## Your objective
Would you please return the lines of the entries below starting at the line that has "(rule R231). -/" and ending at the line that has "def execQls (b", both included, exactly as they are?

=== Begin Enclosure ===

-- ==== Sys2Proof/Machine/Equipment.lean ====
section
/-! DEFINITION. The behaviour of the external equipments: how each answers a connect and a function code, its status
and interrupt lines, its data bytes, its clear, and what happens to it from outside (rule R350 to rule R415). -/

namespace Sys2Proof.Machine

/-- One line of a 12-bit status code. -/
def statusLine (i : Nat) (b : Bool) : Byte12 := if b then 1#12 <<< i else 0

/-- The upper and the lower six-bit frame of a 12-bit byte; the upper one comes first (rule R73). -/
def upperFrame (b : Byte12) : BitVec 6 := b.extractLsb' 6 6
def lowerFrame (b : Byte12) : BitVec 6 := b.extractLsb' 0 6

/-! ## Code tables -/

/-- Table 7-3 (rule R357): code, lower-case and upper-case character. A letter in upper case types a space. The lower
case of both 52 and 14 is a comma, as the table is extracted, though one is probably an apostrophe (file 91, N29):
DESIGN CHOICE (assumption 18). -/
def typewriterTable : List (Nat × String × String) :=
  [(0o12, "A", " "), (0o01, "B", " "), (0o11, "C", " "), (0o55, "D", " "), (0o51, "E", " "), (0o30, "F", " ")] ++
  [(0o74, "G", " "), (0o45, "H", " "), (0o16, "I", " "), (0o70, "J", " "), (0o15, "K", " "), (0o41, "L", " ")] ++
  [(0o72, "M", " "), (0o31, "N", " "), (0o42, "O", " "), (0o54, "P", " "), (0o10, "Q", " "), (0o56, "R", " ")] ++
  [(0o46, "S", " "), (0o75, "T", " "), (0o35, "U", " "), (0o36, "V", " "), (0o02, "W", " "), (0o71, "X", " ")] ++
  [(0o40, "Y", " "), (0o73, "Z", " "), (0o43, "0", ")"), (0o77, "1", "±"), (0o37, "2", "@"), (0o33, "3", "#")] ++
  [(0o47, "4", "$"), (0o57, "5", "%"), (0o13, "6", "¢"), (0o53, "7", "&"), (0o17, "8", "*"), (0o07, "9", "(")] ++
  [(0o76, "!", "°"), (0o32, ".", "."), (0o52, ",", "''"), (0o50, ";", ":"), (0o14, ",", ","), (0o44, "/", "?")] ++
  [(0o34, "=", "+"), (0o04, "-", "_"), (0o60, " ", " "), (0o61, "backspace", "backspace"), (0o62, "tab", "tab")] ++
  [(0o63, "carriage return", "carriage return")]

/-- What the typewriter types for a code: nothing for 00, 65, 67, the shifts and the codes not in Table 7-3. -/
def typewriterGlyph (upper : Bool) (code : BitVec 6) : Option String :=
  match typewriterTable.find? (fun r => r.1 == code.toNat) with
  | some (_, l, u) => some (if upper then u else l)
  | none => none

/-- Table 8-2 (rule R365): the printer's characters in the order of their external BCD codes. The glyphs of 35, 52 and
76 are uncertain in the source; the model prints ↖, V and ┌ there: DESIGN CHOICE (assumption 18). -/
def printerTable : List String :=
  [":", "1", "2", "3", "4", "5", "6", "7", "8", "9", "0", "=", "≠", "≤", "%", "["] ++
  [" ", "/", "S", "T", "U", "V", "W", "X", "Y", "Z", "]", ",", "(", "↖", "≡", "^"] ++
  ["-", "J", "K", "L", "M", "N", "O", "P", "Q", "R", "V", "$", "*", "↑", "↓", ">"] ++
  ["+", "A", "B", "C", "D", "E", "F", "G", "H", "I", "<", ".", ")", "≥", "┌", ";"]

/-- The character the printer prints for an external BCD code. -/
def printerGlyph (code : BitVec 6) : String := printerTable.getD code.toNat ""

/-- Internal and external BCD exchange: "If the 5th bit is a '1', the 6th bit is complemented" (rule R386). -/
def bcdExchange (f : BitVec 6) : BitVec 6 := if f.getLsbD 4 then f ^^^ 0o40#6 else f

/-- A frame written on tape in the current format, and back (rule R386): in BCD 00 is written as 12 octal. -/
def toTape (binary : Bool) (f : BitVec 6) : BitVec 6 :=
  if binary then f else if f = 0 then 0o12#6 else bcdExchange f
def fromTape (binary : Bool) (f : BitVec 6) : BitVec 6 :=
  if binary then f else if f = 0o12#6 then 0 else bcdExchange f

/-- A punched row of a card column: row 12 is bit 11, row 11 bit 10, row r bit 9 - r (rule R400, of the punch). That a
column read has the same layout is a DESIGN CHOICE (assumption 21): rule R408 does not say. -/
def cardRow (r : Nat) : Byte12 := if r = 12 then 1#12 <<< 11 else if r = 11 then 1#12 <<< 10 else 1#12 <<< (9 - r)

/-- The rows of the digit part of an internal BCD code above nine: 8 and d - 8. -/
def cardDigit (d : Nat) : Byte12 := if d ≤ 9 then cardRow d else cardRow 8 ||| cardRow (d - 8)

/-- Tables 13-1 and 14-2 (rule R415): the rows punched for an internal BCD code. -/
def hollerith (c : BitVec 6) : Byte12 :=
  let d := (c.extractLsb' 0 4).toNat
  let plain : Byte12 := if d = 0 then 0 else if d = 10 then cardRow 0 else cardDigit d
  match (c.extractLsb' 4 2).toNat with
  | 0 => cardDigit d
  | 1 => cardRow 12 ||| plain
  | 2 => cardRow 11 ||| plain
  | _ => if d = 0 then 0 else cardRow 0 ||| cardDigit d
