-- ==== Sys2Proof/Machine/Flags.lean ====
section
/-! DEFINITION. One's complement arithmetic and the conditions computed from it (rule R9 to rule R12), and the fault
bits of the Interrupt register (rule R430). -/

namespace Sys2Proof.Machine

/-- `oc_add_N`, the subtractive one's complement adder (rule R11). -/
def ocAdd {n : Nat} (x y : BitVec n) : BitVec n :=
  let s := x.toNat + y.toNat
  let r := if 2 ^ n - 1 < s then s - (2 ^ n - 1) else s
  if r = 2 ^ n - 1 ∧ ¬(x = BitVec.allOnes n ∧ y = BitVec.allOnes n) then 0 else BitVec.ofNat n r

/-- `val_N`, the signed integer of a one's complement pattern (rule R9). -/
def ocVal {n : Nat} (x : BitVec n) : Int := if x.msb then -((~~~x).toNat : Int) else (x.toNat : Int)

/-- The one's complement pattern of an integer in range: +0 for zero (rule R164, `oc48`). -/
def ocOf (n : Nat) (v : Int) : BitVec n := if v < 0 then ~~~(BitVec.ofNat n v.natAbs) else BitVec.ofNat n v.natAbs

/-- `ovf_add`: the operands' signs agree and the sum's does not (rule R12). -/
def ovfAdd (x y : Word) : Bool := (x.msb == y.msb) && ((ocAdd x y).msb != x.msb)

/-- Positive or negative zero. -/
def ocZero {n : Nat} (x : BitVec n) : Bool := decide (x = 0) || decide (x = BitVec.allOnes n)

/-- `mag`: the magnitude of a word (rule R281). -/
def mag (x : Word) : Word := if x.msb then ~~~x else x

/-- The condition j of AJP and QJP, and of ARJ and QRJ (rule R242). -/
def jumpCondition (j : BitVec 2) (x : Word) : Bool :=
  match j with
  | 0 => ocZero x
  | 1 => !ocZero x
  | 2 => !x.msb
  | 3 => x.msb

/-- Equality of EQS and MEQ: the two zeros are the same quantity (rule R231). -/
def sameQuantity (x a : Word) : Bool := decide (x = a) || (ocZero x && ocZero a)

/-- The comparison of THS and MTH, in which +0 is greater than -0 (rule R232). -/
def greater (x a : Word) : Bool := decide (a.toInt < x.toInt)

/-- A word with one bit set, or clear. -/
def setBit (w : Word) (n : Nat) : Word := w ||| 1#48 <<< n
def clearBit (w : Word) (n : Nat) : Word := w &&& ~~~(1#48 <<< n)

/-- `fault(n)`: Interrupt register bit n becomes 1 and the instruction goes on (rule R430). -/
def State.fault (s : State) (n : Nat) : State := { s with irLatch := setBit s.irLatch n }

/-- A fault under a condition. -/
def State.faultIf (s : State) (c : Bool) (n : Nat) : State :=
  { s with irLatch := if c then setBit s.irLatch n else s.irLatch }

end Sys2Proof.Machine
end

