-- ==== Sys2Proof/Machine/Shift.lean ====
section
/-! DEFINITION. Shifting and scaling (rule R199 to rule R209). -/

namespace Sys2Proof.Machine

/-- A shift by K: a count above 177 octal sets fault 1, and its lower seven bits are the places (rule R205). -/
def withShift (s : State) (b : BitVec 3) (k : Addr) (rest : Nat → State → State) : Res State :=
  withEffective s b k fun e s =>
    .next (rest (e.extractLsb' 0 7).toNat (s.faultIf (decide (0o177 < e.toNat)) 1)).advance

/-- ARS (rule R200). -/
def execArs (b : BitVec 3) (k : Addr) (s : State) : Res State :=
  withShift s b k fun n s => { s with a := s.a.sshiftRight n }

/-- QRS (rule R201). -/
def execQrs (b : BitVec 3) (k : Addr) (s : State) : Res State :=
  withShift s b k fun n s => { s with q := s.q.sshiftRight n }

/-- A and Q given the halves of AQ (rule R22). -/
def State.setAQ (s : State) (v : BitVec 96) : State :=
  { s with a := v.extractLsb' 48 48, q := v.extractLsb' 0 48 }

/-- LRS (rule R202). -/
def execLrs (b : BitVec 3) (k : Addr) (s : State) : Res State :=
  withShift s b k fun n s => s.setAQ ((s.a ++ s.q).sshiftRight n)

/-- ALS (rule R203). -/
def execAls (b : BitVec 3) (k : Addr) (s : State) : Res State :=
  withShift s b k fun n s => { s with a := s.a.rotateLeft n }

/-- QLS (rule R204). -/
def execQls (b : BitVec 3) (k : Addr) (s : State) : Res State :=
  withShift s b k fun n s => { s with q := s.q.rotateLeft n }

/-- LLS (rule R206). -/
def execLls (b : BitVec 3) (k : Addr) (s : State) : Res State :=
  withShift s b k fun n s => s.setAQ ((s.a ++ s.q).rotateLeft n)

/-- The two bits at the top of a register differ: it is scaled (rule R207). -/
def scaled {n : Nat} (x : BitVec n) : Bool := x.getMsbD 0 != x.getMsbD 1

/-- Shift left circularly until scaled or the count is used up; the value and the count left (rule R208). -/
def scaleLoop {n : Nat} : Nat → BitVec n → BitVec n × Nat
  | 0, x => (x, 0)
  | c + 1, x => if scaled x then (x, c + 1) else scaleLoop c (x.rotateLeft 1)

/-- Scaling is not executed on either zero (rule R207, note 4). -/
def scaleValue {n : Nat} (c : Nat) (x : BitVec n) : BitVec n × Nat := if ocZero x then (x, c) else scaleLoop c x

/-- The count left below the upper eight bits of k, for the index register (rule R208). -/
def scaleFactor (k : Addr) (c : Nat) : Addr := k.extractLsb' 7 8 ++ BitVec.ofNat 7 c

/-- SCA (rule R208). -/
def execSca (b : BitVec 3) (k : Addr) (s : State) : Res State :=
  withResolved s b k fun b k s =>
    let r := scaleValue (k.extractLsb' 0 7).toNat s.a
    .next ({ s with a := r.1 }.setIndex b (scaleFactor k r.2)).advance

/-- SCQ (rule R209). -/
def execScq (b : BitVec 3) (k : Addr) (s : State) : Res State :=
  withResolved s b k fun b k s =>
    let r := scaleValue (k.extractLsb' 0 7).toNat (s.a ++ s.q)
    .next ((s.setAQ r.1).setIndex b (scaleFactor k r.2)).advance

end Sys2Proof.Machine
end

=== End Enclosure ===

## Worked solution
/-- Equality of EQS and MEQ: the two zeros are the same quantity (rule R231). -/
def sameQuantity (x a : Word) : Bool := decide (x = a) || (ocZero x && ocZero a)

/-- The comparison of THS and MTH, in which +0 is greater than -0 (rule R232). -/
def greater (x a : Word) : Bool := decide (a.toInt < x.toInt)

/-- A word with one bit set, or clear. -/
def setBit (w : Word) (n : Nat) : Word := w ||| 1#48 <<< n
def clearBit (w : Word) (n : Nat) : Word := w &&& ~~~(1#48 <<< n)

/-- `fault(n)`: Interrupt register bit n becomes 1 and the instruction goes on (rule R430). -/
def State.fault (s : State) (n : Nat) : State := { s with irLatch := setBit s.irLatch n }

/-- A fault under a condition. -/
def State.faultIf (s : State) (c : Bool) (n : Nat) : State :=
  { s with irLatch := if c then setBit s.irLatch n else s.irLatch }

end Sys2Proof.Machine
end

-- ==== Sys2Proof/Machine/Shift.lean ====
section
/-! DEFINITION. Shifting and scaling (rule R199 to rule R209). -/

namespace Sys2Proof.Machine

/-- A shift by K: a count above 177 octal sets fault 1, and its lower seven bits are the places (rule R205). -/
def withShift (s : State) (b : BitVec 3) (k : Addr) (rest : Nat → State → State) : Res State :=
  withEffective s b k fun e s =>
    .next (rest (e.extractLsb' 0 7).toNat (s.faultIf (decide (0o177 < e.toNat)) 1)).advance

/-- ARS (rule R200). -/
def execArs (b : BitVec 3) (k : Addr) (s : State) : Res State :=
  withShift s b k fun n s => { s with a := s.a.sshiftRight n }

/-- QRS (rule R201). -/
def execQrs (b : BitVec 3) (k : Addr) (s : State) : Res State :=
  withShift s b k fun n s => { s with q := s.q.sshiftRight n }

/-- A and Q given the halves of AQ (rule R22). -/
def State.setAQ (s : State) (v : BitVec 96) : State :=
  { s with a := v.extractLsb' 48 48, q := v.extractLsb' 0 48 }

/-- LRS (rule R202). -/
def execLrs (b : BitVec 3) (k : Addr) (s : State) : Res State :=
  withShift s b k fun n s => s.setAQ ((s.a ++ s.q).sshiftRight n)

/-- ALS (rule R203). -/
def execAls (b : BitVec 3) (k : Addr) (s : State) : Res State :=
  withShift s b k fun n s => { s with a := s.a.rotateLeft n }

/-- QLS (rule R204). -/
def execQls (b : BitVec 3) (k : Addr) (s : State) : Res State :=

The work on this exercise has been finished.